__What to work on__
The result should be the lines from the one holding "theorem TurnEffect.written_cases (h" to the final line of the records, retyped exactly.

__Stored items__

-- ==== Sys2Proof/Machine/Converter.lean ====
section
/-! DEFINITION. The meanings of the six pixel conversions (R84 to R89): each takes the bytes one `MemRead` put on
the converter's wires to the output pixel. No flag is written and no error raised (R76). -/

namespace Sys2Proof.Machine

/-- CVT_RGB565 (R84): an alpha request has no effect. -/
def execCvtRgb565 (_alphaReq : Bool) (s : State) : Host.Outcome State Fault Refusal :=
  runConverter (convertRgb565 s.cfg) s

/-- CVT_RGBA4444_RGBA (R85). -/
def execCvtRgba4444Rgba (s : State) : Host.Outcome State Fault Refusal :=
  runConverter (convertRgba4444Rgba s.cfg) s

/-- CVT_RGBA4444_RGB (R86). -/
def execCvtRgba4444Rgb (s : State) : Host.Outcome State Fault Refusal :=
  runConverter (convertRgba4444Rgb s.cfg) s

/-- CVT_RGB888 (R87): an alpha request has no effect. -/
def execCvtRgb888 (_alphaReq : Bool) (s : State) : Host.Outcome State Fault Refusal :=
  runConverter convertRgb888 s

/-- CVT_RGBA8888_RGBA (R88). -/
def execCvtRgba8888Rgba (s : State) : Host.Outcome State Fault Refusal :=
  runConverter convertRgba8888Rgba s

/-- CVT_RGBA8888_RGB (R89). -/
def execCvtRgba8888Rgb (s : State) : Host.Outcome State Fault Refusal :=
  runConverter convertRgba8888Rgb s

end Sys2Proof.Machine
end

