theorem pixelStep_eq_readPixel (a : Answer) (hlegal : s.lcfg.Legal s.cfg) (hj : s.j < s.lcfg.outH)
    (hi : s.i < s.lcfg.outW) : pixelStep a s = readPixel a s.atSource := by
  rw [pixelStep, exec_xformInstr_of_legal hlegal hj hi, andThen_next]

theorem pixelStep_ok_eq (hlegal : s.lcfg.Legal s.cfg) (hj : s.j < s.lcfg.outH) (hi : s.i < s.lcfg.outW) :
    pixelStep .ok s = .next s.pixelStored := by
  have hconvert := exec_cvtInstr_of_convert
    (s := s.atSource.setWires { s.atSource.wires with bytes := sourcePixel s s.i s.j })
    (convert_sourcePixel hlegal s.i s.j)
  calc pixelStep .ok s = readPixel .ok s.atSource := pixelStep_eq_readPixel .ok hlegal hj hi
    _ = andThen (exec s.cvtInstr _) writePixel := readPixel_ok_of_memRead (memRead_sourceOffset hlegal hj hi)
    _ = writePixel _ := congrArg (andThen · writePixel) hconvert
    _ = .next s.pixelStored :=
      writePixel_of_fits (length_assemblePixel hlegal s.i s.j) (State.outOffset_add_nch_le_window hlegal hj hi)

theorem pixelStep_error_eq (hlegal : s.lcfg.Legal s.cfg) (hj : s.j < s.lcfg.outH) (hi : s.i < s.lcfg.outW) :
    pixelStep .error s = .next ((s.setWires Wires.idle).enterError .sourceError) := by
  rw [pixelStep_eq_readPixel .error hlegal hj hi]
  exact readPixel_error_of_memRead (memRead_sourceOffset hlegal hj hi)

/-- The bytes of row `j` as OUT holds them (R72). -/
def State.rowBytes (s : State) (j : Nat) : List Byte :=
  (List.range s.lcfg.outPitch).map fun k => s.outByte (j * s.lcfg.outPitch + k)

/-- R131: the row a ROWEMIT step reads is inside the output window. -/
theorem outRange_row {j : Nat} (hlegal : s.lcfg.Legal s.cfg) (hj : j < s.lcfg.outH) :
    s.outRange (j * s.lcfg.outPitch) s.lcfg.outPitch = some (s.rowBytes j) := by
  have hin : j * s.lcfg.outPitch + s.lcfg.outPitch ≤ s.cfg.outWindowBytes :=
    calc j * s.lcfg.outPitch + s.lcfg.outPitch = s.lcfg.outPitch * (j + 1) := by ring
      _ ≤ s.lcfg.outPitch * s.lcfg.outH := by gcongr; exact hj
      _ ≤ s.cfg.outWindowBytes := hlegal.raster_le
  exact State.outRange_eq_some.mpr ⟨hin, rfl⟩

theorem rowemitStep_ok_eq (hlegal : s.lcfg.Legal s.cfg) (hj : s.j < s.lcfg.outH) :
    rowemitStep .ok s = .next (s.emit (.row s.j (s.rowBytes s.j)) .ok).advanceRow := by
  rw [rowemitStep, outRange_row hlegal hj]

theorem rowemitStep_error_eq (hlegal : s.lcfg.Legal s.cfg) (hj : s.j < s.lcfg.outH) :
    rowemitStep .error s = .next ((s.emit (.row s.j (s.rowBytes s.j)) .error).enterError .sinkError) := by
  rw [rowemitStep, outRange_row hlegal hj]

theorem sequencerTurn_some {a : Answer} (h : s.phase ≠ .idle) : sequencerTurn (some a) s = phaseStep a s := by
  unfold sequencerTurn
  cases hphase : s.phase with
  | idle => exact absurd hphase h
  | header | pixel | rowemit | final => rfl

theorem sequencerTurn_none (h : s.phase ≠ .idle) : sequencerTurn none s = .fault .noAnswer := by
  unfold sequencerTurn
  cases hphase : s.phase with
  | idle => exact absurd hphase h
  | header | pixel | rowemit | final => rfl

theorem sequencerTurn_of_idle (answer : Option Answer) (h : s.phase = .idle) :
    sequencerTurn answer s = .fault .idleSequencer := by
  unfold sequencerTurn
  rw [h]

theorem phaseStep_of_header (a : Answer) (h : s.phase = .header) : phaseStep a s = .next (headerStep a s) := by
  rw [phaseStep, h]

theorem phaseStep_of_pixel (a : Answer) (h : s.phase = .pixel) : phaseStep a s = pixelStep a s := by
  rw [phaseStep, h]

theorem phaseStep_of_rowemit (a : Answer) (h : s.phase = .rowemit) : phaseStep a s = rowemitStep a s := by
  rw [phaseStep, h]

theorem phaseStep_of_final (a : Answer) (h : s.phase = .final) : phaseStep a s = .next (finalStep a s) := by
  rw [phaseStep, h]

/-- A sequencer step of a run is the rule its phase selects, from the state without the turn. -/
theorem step_eq_phaseStep {a : Answer} {rest : List Turn} (ht : s.turns = .seq (some a) :: rest)
    (h : s.phase ≠ .idle) : step s = phaseStep a (s.setTurns rest) :=
  (step_of_turns ht).trans (sequencerTurn_some (s := s.setTurns rest) h)

end Steps
end Sys2Proof.Machine
end

section
/-! SUPPORT. How much of OUT each turn leaves written, and that those bytes are the raster's (R135, R151). -/

namespace Sys2Proof.Machine
open Sys2Proof.Claims

section Written
variable {s t : State} {turn : Turn}

theorem written_of_idle (h : s.phase = .idle) : written s = 0 := by simp [written, h]

theorem written_of_header (h : s.phase = .header) : written s = 0 := by simp [written, h]

theorem written_of_pixel (h : s.phase = .pixel) : written s = s.outOffset := by simp [written, h]

theorem written_of_rowemit (h : s.phase = .rowemit) : written s = (s.j + 1) * s.lcfg.outPitch := by simp [written, h]

theorem written_of_final (h : s.phase = .final) : written s = s.lcfg.outH * s.lcfg.outPitch := by simp [written, h]

theorem written_congr (hlcfg : t.lcfg = s.lcfg) (hphase : t.phase = s.phase) (hj : t.j = s.j) (hi : t.i = s.i) :
    written t = written s := by
  simp only [written, State.outOffset, hlcfg, hphase, hj, hi]

/-- R130: a PIXEL step leaves one more pixel written; at the end of a row that is the whole row. -/
theorem written_advancePixel (hpitch : s.lcfg.outPitch = s.lcfg.nch * s.lcfg.outW) (hi : s.i < s.lcfg.outW) :
    written s.advancePixel = s.outOffset + s.lcfg.nch := by
  rcases s.advancePixel_cases with ⟨-, heq⟩ | ⟨hlast, heq⟩ <;> rw [heq]
  · rw [written_of_pixel rfl]
    simp only [State.outOffset, State.setSeq_j, State.setSeq_i, State.setSeq_lcfg]
    ring
  · have hrow : s.lcfg.outPitch = s.lcfg.nch * (s.i + 1) := by
      rw [hpitch]
      congr 1
      omega
    rw [written_of_rowemit rfl]
    simp only [State.outOffset, State.setSeq_j, State.setSeq_lcfg]
    calc (s.j + 1) * s.lcfg.outPitch = s.j * s.lcfg.outPitch + s.lcfg.nch * (s.i + 1) := by
          rw [Nat.succ_mul, ← hrow]
      _ = s.j * s.lcfg.outPitch + s.i * s.lcfg.nch + s.lcfg.nch := by ring

theorem written_pixelStored (hlegal : s.lcfg.Legal s.cfg) (hi : s.i < s.lcfg.outW) :
    written s.pixelStored = s.outOffset + s.lcfg.nch :=
  written_advancePixel (s := (s.setOut _).setWires Wires.idle) hlegal.outPitch_eq hi

/-- R131: after ROWEMIT the bytes written are still those up to the end of the row. -/
theorem written_advanceRow (hj : s.j < s.lcfg.outH) : written s.advanceRow = (s.j + 1) * s.lcfg.outPitch := by
  rcases s.advanceRow_cases with ⟨-, heq⟩ | ⟨hlast, heq⟩ <;> rw [heq]
  · rw [written_of_pixel rfl]
    simp [State.outOffset]
  · rw [written_of_final rfl, State.setSeq_lcfg]
    congr 1
    omega

/-- The turn is a PIXEL step answered OK: the one turn that writes OUT (R50, R130). -/
def WritesPixel (s : State) (turn : Turn) : Prop :=
  s.phase = .pixel ∧ turn = .seq (some .ok)

/-- Any turn but a PIXEL step answered OK leaves nothing written in a run, or as much as before and the same source
and configuration. -/
theorem TurnEffect.written_cases (h : TurnEffect s turn t) (hinv : Inv s) :
    WritesPixel s turn ∨ written t = 0 ∨
      (written t = written s ∧ t.out = s.out ∧ t.lcfg = s.lcfg ∧ t.src = s.src) := by
  have ⟨_, _, hstatus, _⟩ := hinv
  cases h
  case pixelWritten hphase _ _ => exact .inl ⟨hphase, rfl⟩
  case runBegun => exact .inr (.inl (written_of_header rfl))
  case startRefused hbusy _ | sourceLoaded hbusy _ =>
    have hidle : s.phase = .idle := StatusOk.phase_idle (s := s) hstatus hbusy
    exact .inr (.inl (written_of_idle hidle))
  case sourceFailed | runFinished | eventRefused | blockReset => exact .inr (.inl (written_of_idle rfl))
  case headerAccepted hphase =>
    obtain ⟨hj, hi⟩ := hinv.at_header hphase
    refine .inr (.inl ?_)
    rw [written_of_pixel rfl]
    simp [State.outOffset, hj, hi]
  case rowAccepted bytes hphase =>
    refine .inr (.inr ⟨?_, by simp, by simp, by simp⟩)
    rw [written_of_rowemit hphase]
    exact written_advanceRow (s := s.emit (.row s.j bytes) .ok) (hinv.at_rowemit hphase)
  all_goals exact .inr (.inr ⟨written_congr (by simp) (by simp) (by simp) (by simp), by simp, by simp, by simp⟩)

theorem runTurn_pixel_ok (hphase : s.phase = .pixel) (hlegal : s.lcfg.Legal s.cfg) (hj : s.j < s.lcfg.outH)
    (hi : s.i < s.lcfg.outW) : runTurn (.seq (some .ok)) s = .next s.pixelStored :=
  calc runTurn (.seq (some .ok)) s = phaseStep .ok s := sequencerTurn_some (by simp [hphase])
    _ = pixelStep .ok s := phaseStep_of_pixel .ok hphase
    _ = .next s.pixelStored := pixelStep_ok_eq hlegal hj hi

__Solution for this task__
theorem TurnEffect.written_cases (h : TurnEffect s turn t) (hinv : Inv s) :
    WritesPixel s turn ∨ written t = 0 ∨
      (written t = written s ∧ t.out = s.out ∧ t.lcfg = s.lcfg ∧ t.src = s.src) := by
  have ⟨_, _, hstatus, _⟩ := hinv
  cases h
  case pixelWritten hphase _ _ => exact .inl ⟨hphase, rfl⟩
  case runBegun => exact .inr (.inl (written_of_header rfl))
  case startRefused hbusy _ | sourceLoaded hbusy _ =>
    have hidle : s.phase = .idle := StatusOk.phase_idle (s := s) hstatus hbusy
    exact .inr (.inl (written_of_idle hidle))
  case sourceFailed | runFinished | eventRefused | blockReset => exact .inr (.inl (written_of_idle rfl))
  case headerAccepted hphase =>
    obtain ⟨hj, hi⟩ := hinv.at_header hphase
    refine .inr (.inl ?_)
    rw [written_of_pixel rfl]
    simp [State.outOffset, hj, hi]
  case rowAccepted bytes hphase =>
    refine .inr (.inr ⟨?_, by simp, by simp, by simp⟩)
    rw [written_of_rowemit hphase]
    exact written_advanceRow (s := s.emit (.row s.j bytes) .ok) (hinv.at_rowemit hphase)
  all_goals exact .inr (.inr ⟨written_congr (by simp) (by simp) (by simp) (by simp), by simp, by simp, by simp⟩)

theorem runTurn_pixel_ok (hphase : s.phase = .pixel) (hlegal : s.lcfg.Legal s.cfg) (hj : s.j < s.lcfg.outH)
    (hi : s.i < s.lcfg.outW) : runTurn (.seq (some .ok)) s = .next s.pixelStored :=
  calc runTurn (.seq (some .ok)) s = phaseStep .ok s := sequencerTurn_some (by simp [hphase])
    _ = pixelStep .ok s := phaseStep_of_pixel .ok hphase
    _ = .next s.pixelStored := pixelStep_ok_eq hlegal hj hi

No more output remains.